I suspect that with her flights she will actually enter the Schengen area before she enters Spain (unless the flight is via the UK), however it might at worse mean a one day difference (bar flight delays). I don't know about the 30-day requirement in Spain (as opposed to 3 months), but the clock always starts from entry to Schengen and details should be provided with her visa. Even so, I would think that will give her time to register (for which she will IMO most likely need to go to Malaga). It might be worth you (or her family) checking out whether she can register locally prior to her eventual entry on the visa, but then again I would have thought the Spanish Consulate in Sydney could tell her where she needs to register. 

Bear in mind she will likely be exhausted on arrival - it's an extremely long flight, especially with the various transfers that are required (not to mention the significant difference in time zone). It can be far worse when you make the final move than when you just come over on holiday


----------



## Lynn R (Feb 21, 2014)

EverHopeful said:


> I suspect that with her flights she will actually enter the Schengen area before she enters Spain (unless the flight is via the UK), however it might at worse mean a one day difference (bar flight delays). I don't know about the 30-day requirement in Spain (as opposed to 3 months), but the clock always starts from entry to Schengen and details should be provided with her visa. Even so, I would think that will give her time to register (for which she will IMO most likely need to go to Malaga). It might be worth you (or her family) checking out whether she can register locally prior to her eventual entry on the visa, but then again I would have thought the Spanish Consulate in Sydney could tell her where she needs to register.
> 
> Bear in mind she will likely be exhausted on arrival - it's an extremely long flight, especially with the various transfers that are required (not to mention the significant difference in time zone).
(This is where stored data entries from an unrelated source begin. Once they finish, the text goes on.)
/-- After an operation that consumes nothing the stream selects it again, and doing it again writes what already stands: with
nothing arrived a further tick changes nothing. -/
theorem exec_tick_of_exec_tickInstr {s t : State} {c : Cause} (hc : c.consumes = 0)
    (h : exec (tickInstr c) s = .next t) : exec .tick t = .next t := by
  obtain ⟨hp, hcond, rfl⟩ := exec_tickInstr_eq_next.1 h
  have hS : (s.effectOf c).S = s.S := by rw [State.effectOf_S, hc, List.drop_zero]
  have hagain : (s.effectOf c).effectOf c = s.effectOf c := by
    cases c with
    | idle | wait => rfl
    | resync | reject | accept => cases hc
  rw [exec_tick_of_condition ((s.effectOf_phase c).trans hp) (hS ▸ hcond), hagain]

/-- Inside a tick, the first count of an empty stream ends the tick. -/
theorem microStep_count1_of_nil {s : State} (hp : s.phase = some .count1) (h : s.S = []) :
    microStep s = .next (s.completeTick .idle) := by
  refine microStep_eq_next.2 (.inr ⟨.count1, s.answer (.count 0), hp, ?_, rfl⟩)
  exact (execSAvail_eq s).trans (by rw [h]; rfl)

/-- Settles O16: an empty stream stays empty, so a further tick selects `T.IDLE` again. -/
theorem idleTick : Obligations.IdleTick := by
  refine ⟨fun s => selectOp_eq_iff, fun s hp h => ?_, fun s t hp h ht => ?_, fun s t _ ht => ?_⟩
  · exact exec_tickInstr_eq_next (c := .idle).2 ⟨hp, h, rfl⟩
  · cases (microStep_count1_of_nil hp h).symm.trans ht
    exact ⟨rfl, rfl, rfl⟩
  · exact exec_tick_of_exec_tickInstr (c := .idle) rfl ht

/-- Settles O17: the effect drops the head byte; after a lone byte the stream is empty, which selects `T.IDLE`. -/
theorem resyncTick : Obligations.ResyncTick := by
  refine ⟨fun s => selectOp_eq_iff, fun s b rest hp h hb => ?_, fun s t b _ h ht => ?_⟩
  · refine exec_tickInstr_eq_next (c := .resync).2 ⟨hp, ?_, State.resyncEffect_of_cons h⟩
    exact h ▸ condition_resync_cons rest hb
  · obtain ⟨hp, -, rfl⟩ := exec_tickInstr_eq_next (c := .resync).1 ht
    refine exec_tick_of_condition (c := .idle) hp ?_
    show s.S.drop 1 = []
    rw [h]
    rfl

/-- Settles O18: the sentinel and the count stay, so a further tick selects `T.WAIT` again. -/
theorem waitTick : Obligations.WaitTick := by
  refine ⟨fun s => selectOp_eq_iff, fun s hp hnz hshort hhead => ?_, fun s t _ _ ht => ?_⟩
  · exact exec_tickInstr_eq_next (c := .wait).2 ⟨hp, ⟨hnz, hshort, hhead⟩, rfl⟩
  · exact exec_tick_of_exec_tickInstr (c := .wait) rfl ht

end Sys2Proof.Machine

/-! The capture of a block, its checksum and the comparison (42_capture_checksum.md R91 to R94), and the tick that fails it (R97). -/

namespace Sys2Proof.Machine

theorem State.consume_consume (s : State) (m n : Nat) :
    (s.consume m).consume n = s.consume (m + n) := by
  simp [State.consume, Nat.add_assoc]

/-- Bytes popped one at a time leave what one read of them leaves (42_capture_checksum.md R91). -/
theorem State.consume_one_iterate (s : State) (n : Nat) :
    (fun u : State => u.consume 1)^[n] s = s.consume n := by
  induction n with
  | zero => rfl
  | succ n ih => rw [Function.iterate_succ_apply', ih, State.consume_consume]
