-- ==== Sys2Proof/Safety.lean ====
section
/-! DEFINITION. What claims say about states and runs: a run without a recorded fault (70_reset_and_hazards.md R240), and the invariant every step keeps. -/

namespace Sys2Proof.Machine

/-- No fault is recorded; a claim about a run takes it at the end as a premise (R240). -/
def State.faultFree (s : State) : Bool := s.fault == 0

/-- STATUS.FAULT holds one of its legal values 0 to 3 (R37, R201). -/
abbrev State.faultLegal (s : State) : Prop := s.fault.toNat ≤ 3

/-- PLEN holds a value RECOVER can compute, or its reset value: -32788 to 32747 (R140). -/
abbrev State.plenInRange (s : State) : Prop := -32788 ≤ s.plen.toInt ∧ s.plen.toInt ≤ 32747

/-- VALID is set only beside a PLEN that is a legal payload length, 0 to 556 (R141, R142). -/
abbrev State.validMeansPayload (s : State) : Prop :=
  s.validFlag = true → 0 ≤ s.plen.toInt ∧ s.plen.toInt ≤ 556

/-- The invariant every step keeps. -/
abbrev State.Inv (s : State) : Prop := s.faultLegal ∧ s.plenInRange ∧ s.validMeansPayload

/-- A write of 1 to CTRL bit 0, the only transaction that resets (R231). -/
def isResetWrite : Transaction → Bool
  | .write off d => off == 0x00 && d.getLsbD 0
  | .read _ => false

/-- Every element of R21 at the value R40's table gives it. -/
abbrev IsReset (t : State) : Prop :=
  t.src = 0x0000 ∧ t.dst = 0x0000 ∧ t.win = 0x0000 ∧ t.seq = 0x00000000 ∧ t.ack = 0x00000000 ∧
  t.flg = 0x00 ∧ t.len = 0x00000000 ∧ t.buflen = 0x00000000 ∧ t.plen = 0x00000000 ∧
  t.a = 0x00000000 ∧ t.b = 0x00000000 ∧ t.r = 0x00000000 ∧ t.y = 0x00000000 ∧
  (∀ (i : Nat) (hi : i < 20), t.hdr[i] = 0x00) ∧ t.cmd = 0x00000000 ∧
  t.okFlag = false ∧ t.validFlag = false ∧ t.eqFlag = false ∧ t.fault = 0

/-- The mapped offsets, as R54's table lists them. -/
def mappedOffsets : List Nat :=
  [0x00, 0x04, 0x08, 0x10, 0x14, 0x18, 0x1C, 0x20, 0x24, 0x28, 0x2C, 0x30, 0x38, 0x3C, 0x40, 0x44,
    0x50, 0x54, 0x58, 0x5C, 0x60]

/-- The number two header bytes stand for, high byte first (R9, R58). -/
def num16 (h : Header) (o : Nat) (ho : o + 1 < 20 := by omega) : Nat :=
  h[o].toNat * 2 ^ 8 + h[o + 1].toNat

/-- The number four header bytes stand for, highest byte first (R9, R58). -/
def num32 (h : Header) (o : Nat) (ho : o + 3 < 20 := by omega) : Nat :=
  h[o].toNat * 2 ^ 24 + h[o + 1].toNat * 2 ^ 16 + h[o + 2].toNat * 2 ^ 8 + h[o + 3].toNat

/-- What a bus read of each mapped offset returns (R53, R54). -/
def readValues (s : State) : List (Offset × Word) :=
  [(0x00, 0x00000000), (0x04, s.cmd),
    (0x08, BitVec.ofNat 32 (s.fault.toNat * 2 ^ 8 + s.eqFlag.toNat * 2 ^ 2 + s.validFlag.toNat * 2
      + s.okFlag.toNat)),
    (0x10, BitVec.ofNat 32 s.src.toNat), (0x14, BitVec.ofNat 32 s.dst.toNat), (0x18, s.seq),
    (0x1C, s.ack), (0x20, BitVec.ofNat 32 s.flg.toNat), (0x24, BitVec.ofNat 32 s.win.toNat),
    (0x28, s.len), (0x2C, s.buflen), (0x30, s.plen), (0x38, s.a), (0x3C, s.b), (0x40, s.r),
    (0x44, s.y), (0x50, BitVec.ofNat 32 (num32 s.hdr 0)), (0x54, BitVec.ofNat 32 (num32 s.hdr 4)),
    (0x58, BitVec.ofNat 32 (num32 s.hdr 8)), (0x5C, BitVec.ofNat 32 (num32 s.hdr 12)),
    (0x60, BitVec.ofNat 32 (num32 s.hdr 16))]

/-- The checksum as a number: 0xFFFF less the five summed terms modulo 2^16 (R131, R132). -/
def csumNum (h : Header) (len : Word) : Nat :=
  0xFFFF - (len.toNat % 2 ^ 16 + num16 h 0 + num16 h 2 + num16 h 14 + num16 h 18) % 2 ^ 16

/-- The fault code left when a cause with code `c` arises: the first code is kept (R203). -/
def keptFault (s : State) (c : BitVec 4) : BitVec 4 := if s.fault = 0 then c else s.fault

/-- Two headers hold the same bytes at offsets `a` to `b - 1` (R8's H[a:b)). -/
abbrev sameBytes (a b : Nat) (g h : Header) : Prop :=
  ∀ (i : Nat) (hi : i < 20), a ≤ i → i < b → g[i] = h[i]

/-- Two states agree on what a command reads (the "reads" column of 30_encoding.md R78). -/
def operandsAgree (i : Instr) (s t : State) : Prop :=
  match i with
  | .nop => True
  | .encode => s.src = t.src ∧ s.dst = t.dst ∧ s.seq = t.seq ∧ s.ack = t.ack ∧ s.flg = t.flg ∧
      s.win = t.win
  | .stamp => sameBytes 0 4 s.hdr t.hdr ∧ sameBytes 14 16 s.hdr t.hdr ∧ sameBytes 18 20 s.hdr t.hdr ∧
      s.len = t.len
  | .verify => sameBytes 0 4 s.hdr t.hdr ∧ sameBytes 14 20 s.hdr t.hdr ∧ s.len = t.len
  | .recover => sameBytes 0 4 s.hdr t.hdr ∧ sameBytes 14 20 s.hdr t.hdr ∧ s.buflen = t.buflen
  | .decode => sameBytes 0 16 s.hdr t.hdr
  | .extSeq => sameBytes 4 8 s.hdr t.hdr
  | .extAck => sameBytes 8 12 s.hdr t.hdr
  | .extFlg => sameBytes 13 14 s.hdr t.hdr
  | .extWin => sameBytes 14 16 s.hdr t.hdr
  | .seqMod => s.a = t.a ∧ s.r = t.r
  | .seqInc => s.a = t.a ∧ s.r = t.r
  | .seqRange => s.win = t.win
  | .seqEq => s.a = t.a ∧ s.b = t.b ∧ s.r = t.r

/-- Two states agree on what a command writes (the "writes" column of R78). A modular helper writes
its result only when R is not 0 (R160). -/
def resultsAgree (i : Instr) (s t : State) : Prop :=
  match i with
  | .nop => True
  | .encode => s.hdr = t.hdr
  | .stamp => sameBytes 16 18 s.hdr t.hdr
  | .verify => s.okFlag = t.okFlag
  | .recover => s.plen = t.plen ∧ s.validFlag = t.validFlag
  | .decode => s.src = t.src ∧ s.dst = t.dst ∧ s.seq = t.seq ∧ s.ack = t.ack ∧ s.flg = t.flg ∧
      s.win = t.win
  | .extSeq => s.seq = t.seq
  | .extAck => s.ack = t.ack
  | .extFlg => s.flg = t.flg
  | .extWin => s.win = t.win
  | .seqMod => s.r ≠ 0 → s.y = t.y
  | .seqInc => s.r ≠ 0 → s.y = t.y
  | .seqRange => s.r = t.r
  | .seqEq => s.r ≠ 0 → s.eqFlag = t.eqFlag

/-- A step that executes one of the commands in `is`: no fault pending, the host's next transaction
writes a word to CMD (offset 0x04) that decodes to one of them (R180). -/
def executes (s : State) (is : List Instr) : Prop :=
  s.fault = 0 ∧ ∃ w rest i, s.script = .write 0x04 w :: rest ∧ decodeWord w = .ok i ∧ i ∈ is

/-- A step whose transaction is the soft reset (R231). -/
def resets (s : State) : Prop := ∃ t rest, s.script = t :: rest ∧ isResetWrite t = true

end Sys2Proof.Machine
end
It can be far worse when you make the final move than when you just come over on holiday


She has visited twice now and flown with Emirates to Madrid, via Dubai, so assuming she does the same again I think her point of entry into Schengen will be directly to Spain. Yes, hopefully the information about where she needs to register on arrival can be provided by the Consulate in Sydney, I will suggest she checks that out.


----------



## 95995 (May 16, 2010)

Lynn R said:


> She has visited twice now and flown with Emirates to Madrid, via Dubai, so assuming she does the same again I think her point of entry into Schengen will be directly to Spain. Yes, hopefully the information about where she needs to register on arrival can be provided by the Consulate in Sydney, I will suggest she checks that out.


Emirates are arguably the best way to fly from Australia (usually there is a transfer in Singapore but it's only 1-4 hours between flights and no need to go through customs there - you just wait in the transfer lounge). Theirs was actually the quickest flight I've had from Australia. So, yes, direct into Spain and likely the full 3 months to register  Takes the pressure off


----------



## Lynn R (Feb 21, 2014)

We have been to the Extranjeria in Torre del Mar this morning to apply for an NIE number for her as she wanted to try to get that sorted out on this visit and set up a non-resident bank account and possibly a rental property she could move into once she has her visa. They were happy to deal with that there (I explained that she is only here for a visit and will be obtaining a visa once she returns to Australia to enable her to move here at a later date) and were also dealing with resident registrations for quite a number of non-EU ciitzens (Morroccans and South Americans) so perhaps it will not be necessary for her to go to Málaga to register once she has her visa. She has to pick up her NIE certificate tomorrow.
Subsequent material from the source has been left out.